Data shown =>
########################################

/-- A member record of the census (R115). -/
structure Member where
  addr : Nat := 0xFFFF
  service : Nat := 0xFFFF
  twin : Nat := 0
  flags : Nat := 0
  ports : Nat := 0
  addrSrc : Nat := 0
  family : Nat := 0x1280
  other : Nat := 0xFFFF
  segment : Nat := 0
  uid : Bytes := []
  deriving DecidableEq, Repr

/-- A census table waiting for its apply tick (R120). -/
structure PendTable where
  tick : Nat
  gen : Nat
  origin : Nat
  members : List Member
  deriving DecidableEq, Repr

/-- The census of one pair: the newest generation seen, the census handled, its batches and timers, the APPLY_LEAD at its
origination, and the table applied (R113 to R121). -/
structure Census where
  newest : Nat := 0
  lead : Nat := 0
  handled : Option (Nat × Nat) := none
  cause : Nat := 0
  own : Bool := false
  appended : Bool := false
  returned : List Member := []
  finals : List (Nat × List Member) := []
  gap : Bool := false
  deadline : Option Nat := none
  finalEnd : Option Nat := none
  held : Option Nat := none
  pending : Option PendTable := none
  table : List Member := []
  deriving DecidableEq, Repr

/-- A trunk block (R127). -/
structure TrunkBlock where
  linkSeq : Nat := 0
  ack : Nat := 0
  kind : Nat := 0
  format : Nat := 1
  body : Bytes := []
  deriving DecidableEq, Repr

/-- A block sent and not acknowledged (R132): the frame it belongs to, the end of its TRUNK_RTO and the times it was sent. -/
structure TrunkSent where
  block : TrunkBlock
  fid : Nat
  deadline : Nat
  times : Nat := 1
  deriving DecidableEq, Repr

/-- A queued frame: system time when it entered the queue, in nanoseconds, and the retries fixed when it was first sent (R131, R139). -/
structure Queued where
  frame : Frame
  entered : Nat
  retries : Option Nat := none
  deriving DecidableEq, Repr

/-- A frame whose sending has begun (R131): its number, when it entered the queue and the retries it may take. -/
structure TrunkFrame where
  fid : Nat
  frame : Frame
  entered : Nat
  retries : Nat
  deriving DecidableEq, Repr

/-- One plane of a trunk (R129, R132): sequence numbers, the window, how many of its last blocks are still to be resent,
the frames begun, the rest of the body being cut, and the body being joined. -/
structure TrunkPlane where
  txSeq : Nat := 1
  rxSeq : Nat := 0
  nextFid : Nat := 0
  unacked : List TrunkSent := []
  again : Nat := 0
  frames : List TrunkFrame := []
  rest : Bytes := []
  first : Bool := true
  deflated : Bool := false
  joining : Bytes := []
  joinDeflated : Bool := false
  joinOpen : Bool := false
  lastSent : Nat := 0
  ackDue : Bool := false
  deriving DecidableEq, Repr

/-- A serial trunk (R125 to R133): its planes; the frames that wait; the characters of the slot that runs on its line; and those
received since the last flag. -/
structure Trunk where
  control : TrunkPlane := {}
  manage : TrunkPlane := {}
  queue : List Queued := []
  slot : Nat := 3
  lastGood : Nat := 0
  resetDue : Bool := false
  resetWait : Bool := false
  lastReset : Nat := 0
  line : Bytes := []
  rx : Bytes := []
  deriving DecidableEq, Repr

/-- What left a ring port last: the frame, whether its end was poisoned, and the bytes after which the port ended it, where it
ended it at once (R140, R141, R159). -/
structure LineSent where
  frame : Frame := {}
  poisoned : Bool := false
  cut : Option Nat := none
  deriving DecidableEq, Repr

/-- Ring links, membership and trunks (R91 to R142). -/
structure RingState where
  ports : List (Nat × RingPort) := []
  linkWaitEnd : Option Nat := none
  lone : Bool := false
  degradedUntilCensus : Bool := false
  home : Census := {}
  branch : Census := {}
  trunks : List (Nat × Trunk) := []
  sent : List (Nat × LineSent) := []
  deriving DecidableEq, Repr

/-! Frames and forwarding (chapter 04) and the switch core (chapter 05). -/

/-- A tracked stream (R160 to R162): ORIGIN_KEY, CLASS, STREAM, LAST and the time of its last update. -/
structure Track where
  okey : Nat
  cls : Nat
  stream : Nat
  last : Nat
  used : Nat
  deriving DecidableEq, Repr

/-- A frame arriving at a ring port: the frame, since when, its entry in the switch (none when it was disposed of), whether
the node delivers it, and whether the checker reads its transit check inverted (R223). -/
structure Arriving where
  frame : Frame
  since : Nat := 0
  entry : Option Nat := none
  deliver : Bool := false
  inverted : Bool := false
  deriving DecidableEq, Repr

/-- A port's output hold (R164, R165). -/
structure Hold where
  since : Nat
  ends : Nat
  deriving DecidableEq, Repr

/-- Forwarding state (R160 to R165). -/
structure FwdState where
  tracker : List Track := []
  seqs : List (Nat × Nat × Nat × Nat) := []
  arriving : List (Nat × Arriving) := []
  holds : List (Nat × Hold) := []
  deriving DecidableEq, Repr

/-- One output of a switch entry: cells matched, cells that have come to that output's stage, cells that have left the stage
for the line or the consumer, whether this copy is finished, whether it waited in a frozen queue (R165), and whether a cell
of it proved uncorrectable (R219). -/
structure OutCopy where
  out : Nat
  sent : Nat := 0
  come : Nat := 0
  gone : Nat := 0
  done : Bool := false
  held : Bool := false
  bad : Bool := false
  deriving DecidableEq, Repr

/-- A frame in the switch (R172, R173, R183): its input, its cells and the banks they lie in, the cells freed, how it ended
(none while it arrives; false for a bad end of the given cause, 0 for one that arrived poisoned), the outputs it is bound for,
and the end of its wait for room. -/
structure SwEntry where
  id : Nat
  inp : Nat
  frame : Frame
  cells : Nat
  banks : List Nat := []
  since : Nat
  freed : Nat := 0
  ended : Option Bool := some true
  cause : Nat := 0
  cut : Bool := false
  outs : List OutCopy := []
  waitEnd : Option Nat := none
  deriving DecidableEq, Repr

/-- One output of the switch (R174, R175): its stage (entries of the cells in it, oldest first), the frame lock, the holder and hold
budget of each class, the local rotating pointer, and at a ring port the instant (in 0.1 ns) its line is free. -/
structure SwOut where
  stage : List Nat := []
  lock : Option Nat := none
  holder : List (Nat × (Nat × Nat)) := []
  localPtr : Nat := 4
  busy : Nat := 0
  deriving DecidableEq, Repr

/-- A cell on its way from its bank to an output's stage (R176): output, entry, and the slots until it is recorded. -/
structure Flight where
  out : Nat
  id : Nat
  wait : Nat
  deriving DecidableEq, Repr

/-- The switch core and buffer manager (R170 to R197). `lastBank` is the bank of the cell placed last; `fairMs` and
`accountMs` number the milliseconds of system time whose ends R194 and R192 act on next. -/
structure SwitchState where
  pipe : List Flight := []
  lastBank : Nat := 63
  fairMs : Nat := 0
  accountMs : Nat := 0
  seeking : List SwEntry := []
  entries : List SwEntry := []
  outs : List (Nat × SwOut) := []
  acceptPtr : List (Nat × Nat) := []
  nextId : Nat := 0
  insT : List (Nat × Nat) := []
  insK : List (Nat × Nat) := []
  starts : List (Nat × Nat × Nat) := []
  srcKeys : List (Nat × Nat × Nat) := []
  delivered : List (Nat × Frame) := []
  deriving DecidableEq, Repr

/-- End-to-end integrity (chapter 06): the checker and instance of the injection armed (R223), egress failures of a second per
checker and instance with that second, the value of EGRESS_BURST_LIMIT that a write left in force and the second of that
write, and the FCLK cycle of the last failure recorded (R221). -/
structure IntegState where
  armed : Nat × Nat := (0, 0)
  egress : List (Nat × Nat × Nat) := []
  egressSecond : Nat := 0
  burstOld : Option (Nat × Nat) := none
  lastFail : Option Nat := none
  deriving DecidableEq, Repr

/-! Time and the tick (chapter 07). -/

/-- Per ring port: the link delay exchange (R243, R244): the exchanges that wait for their response (number, t1, the local instant
at which 1 ms has gone by since the request left), oldest first. -/
structure PeerPort where
  waiting : List (Nat × Nat × Nat) := []
  nextExchange : Nat := 0
  results : List Nat := []
  taken : Nat := 0
  misses : Nat := 0
  burst : Nat := 0
  nextAt : Option Nat := none
  deriving DecidableEq, Repr

/-- The time base. `now` counts local nanoseconds of FCLK since power-on; `sys` is system time in units of 2^-32 ns
(R229); f and a are in units of 2^-32 * 10^-9 (log entry 12). `lastTick` is the last tick that fired, not reduced; `tag` the number
that the tick units gave its captures (R30); `armed` the tick of the last arm record; `firstAccepted` and `ppsFirst` tell whether a
TIME_SYNC was accepted and a valid 1PPS edge seen since the end of BOOT (R249). -/
structure TimeState where
  now : Nat := 0
  sys : Nat := 0
  f : Int := 0
  a : Int := 0
  periodCode : Nat := 0
  prioInForce : Nat := 128
  bridgeInForce : Nat := 0
  lastTick : Option Nat := none
  armed : Option Nat := none
  tag : Option Nat := none
  inRun : Nat := 0
  outRun : Nat := 0
  firstAccepted : Bool := false
  everAccepted : Bool := false
  lastAccept : Nat := 0
  masterSync : Nat := 4
  enteredState : Nat := 0
  heard : List (Nat × Nat × Nat) := []
  peers : List (Nat × PeerPort) := []
  ppsExpected : Bool := false
  ppsValid : Nat := 0
  ppsRejected : Nat := 0
  ppsLast : Nat := 0
  ppsOut : Bool := false
  ppsFirst : Bool := false
  newPeriod : Option Nat := none
  nextSync : Nat := 0
  steppedTo : Nat := 0
  deriving DecidableEq, Repr

/-- An event record (R258). -/
structure EvRec where
  tick : Nat := 0
  node : Nat := 0
  source : Nat := 0
  kind : Nat := 0
  sev : Nat := 0
  flags : Nat := 0
  value : Nat := 0
  seq : Nat := 0
  deriving DecidableEq, Repr

/-- The event stream: records waiting for their tick's close, ticks waiting to close with their close instants, and
the event queue (R262 to R266). -/
structure EventState where
  early : List EvRec := []
  opened : List EvRec := []
  waiting : List (Nat × Nat) := []
  closed : Option Nat := none
  slots : List (Nat × EvRec) := []
  seq : Nat := 0
  lostBefore : Bool := false
  moving : Bool := false
  held : List EvRec := []
  heldRd : List Nat := []
  limited : List (Nat × Nat) := []
  deriving DecidableEq, Repr

/-- One pending entry of the schedule table (R269, R270). -/
structure SchedEntry where
  target : Nat
  bank : Nat
  mask : Nat
  value : Nat
  deriving DecidableEq, Repr

/-- A value in a bank's output update register (R384, R399): when it was complete, 0 for a scheduled entry, 1 for an item and
2 for a write, and for an entry due at its target the target tick. -/
structure OutUpd where
  at_ : Nat
  rank : Nat
  bank : Nat
  mask : Nat
  value : Nat
  target : Option Nat := none
  deriving DecidableEq, Repr

/-- The schedule table, its post register (R19) and the values waiting in the output update registers for a strobe. -/
structure SchedState where
  table : List SchedEntry := []
  post : Option SchedEntry := none
  updates : List OutUpd := []
  deriving DecidableEq, Repr

/-! Serial channels (chapter 08). -/

/-- A closed receive record (R297): the flags [15:9] of its length word, key, number, tick, payload and check. -/
structure RxRec where
  flags : Nat := 0
  key : Nat := 0
  seq : Nat := 0
  tick : Nat := 0
  payload : Bytes := []
  check : Nat := 0
  deriving DecidableEq, Repr

/-- A packet in reception: the settings that its first byte fixed, the payload it may reach in its bank, whether that is
less than CH_RX_MAX, and whether the rest of it is ignored (R299, R302, R306). -/
structure Packet where
  bytes : Bytes := []
  tick : Nat := 0
  since : Nat := 0
  flags : Nat := 0
  sel : Nat := 0
  table : Bytes := []
  mb : Nat := 0
  dflt : Nat := 0xFFFF
  gap : Nat := 0
  cap : Nat := 0
  short : Bool := false
  skip : Bool := false
  deriving DecidableEq, Repr

/-- A record in a transmit bank (R310): its bytes, and the STREAM and SEQUENCE of the item that brought it. -/
structure TxRec where
  data : Bytes
  cls : Nat := 5
  stream : Nat := 0
  seq : Nat := 0
  deriving DecidableEq, Repr

/-- A serial channel beside its objects (R273 to R318): receive banks as records with the bytes already popped, the open packet, transmit
staging and banks, the bytes on the line, DE, its lag for the record under way and the lag's end, chip select, when the record under
way began (by `now` and by system time), when the last received and the last sent stop bit ended, the bytes of an I²C write that a
read follows (R289), and its other times. `port` is the last answer of its data port,
none for an error response. -/
structure Chan where
  rxFill : List RxRec := []
  rxDrain : List RxRec := []
  rxRead : Nat := 0
  fillSince : Nat := 0
  packet : Option Packet := none
  lostBefore : Bool := false
  lostNow : Bool := false
  rxSeq : Nat := 0
  staging : List Frame := []
  txFill : List TxRec := []
  txDrain : List TxRec := []
  busy : Bool := false
  line : Bytes := []
  de : Bool := false
  lag : Nat := 0
  deUntil : Nat := 0
  cs : Bool := false
  startAt : Nat := 0
  startSys : Nat := 0
  lastEnd : Nat := 0
  sentEnd : Nat := 0
  pecRun : Bytes := []
  retries : Nat := 0
  arbEnd : Option Nat := none
  stuckNext : Option Nat := none
  silentFrom : Nat := 0
  silent : Bool := false
  taken : Nat := 0
  port : Option Bytes := none
  deriving DecidableEq, Repr


/-! CAN FD controllers (chapter 09). -/

/-- A transmit mailbox (R329), and the STREAM and SEQUENCE of the item that filled it. -/
structure Mailbox where
  ident : Nat := 0
  frame : Nat := 0
  state : Nat := 0
  tick : Nat := 0
  offset : Nat := 0
  fcSof : Nat := 0
  attempts : Nat := 0
  data : Bytes := []
  cls : Nat := 5
  stream : Nat := 0
  seq : Nat := 0
  deriving DecidableEq, Repr

/-- A CAN controller beside its objects: mailboxes, receive slots, staging and post register, error counters, the ACTIVE
mailbox with the instant S of R336 in half nanoseconds and whether a late abort waits on it; filter bytes overwritten since the
last frame: offset, old byte and the time of the write (R328); the end of the intermission after the last attempt (R515). Of the
transmit staging, the bytes of each item with the instant at which they have left it, and when the hold buffer is free (R332).
`flagTx` tells that the last error flag was sent as a transmitter (R344). -/
structure Can where
  idleAt : Nat := 0
  boxes : List (Nat × Mailbox) := []
  slots : List (Nat × Bytes) := []
  staging : List (Nat × Nat) := []
  holdFree : Nat := 0
  post : Option Frame := none
  flagTx : Bool := false
  tec : Nat := 0
  rxErr : Nat := 0
  delay : Nat := 0
  active : Option Nat := none
  started : Bool := false
  sAt : Nat := 0
  lateAbort : Bool := false
  rxSeq : Nat := 0
  lastSof : Nat := 0
  offSince : Nat := 0
  filterOld : List (Nat × Byte × Nat) := []
  deriving DecidableEq, Repr

/-- The frame counter's latch (R342): counter and tick; and the counter at the strobes before it, newest first, as tick and counter,
for as long as a frame may last (R343). -/
structure FcLatch where
  counter : Nat := 0
  tick : Nat := 0
  past : List (Nat × Nat) := []
  deriving DecidableEq, Repr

########################################

Exercise requirements => Work out the number of lines in the listing above that hold the string "TrunkFrame". Reply with that number only.

Answer below => 2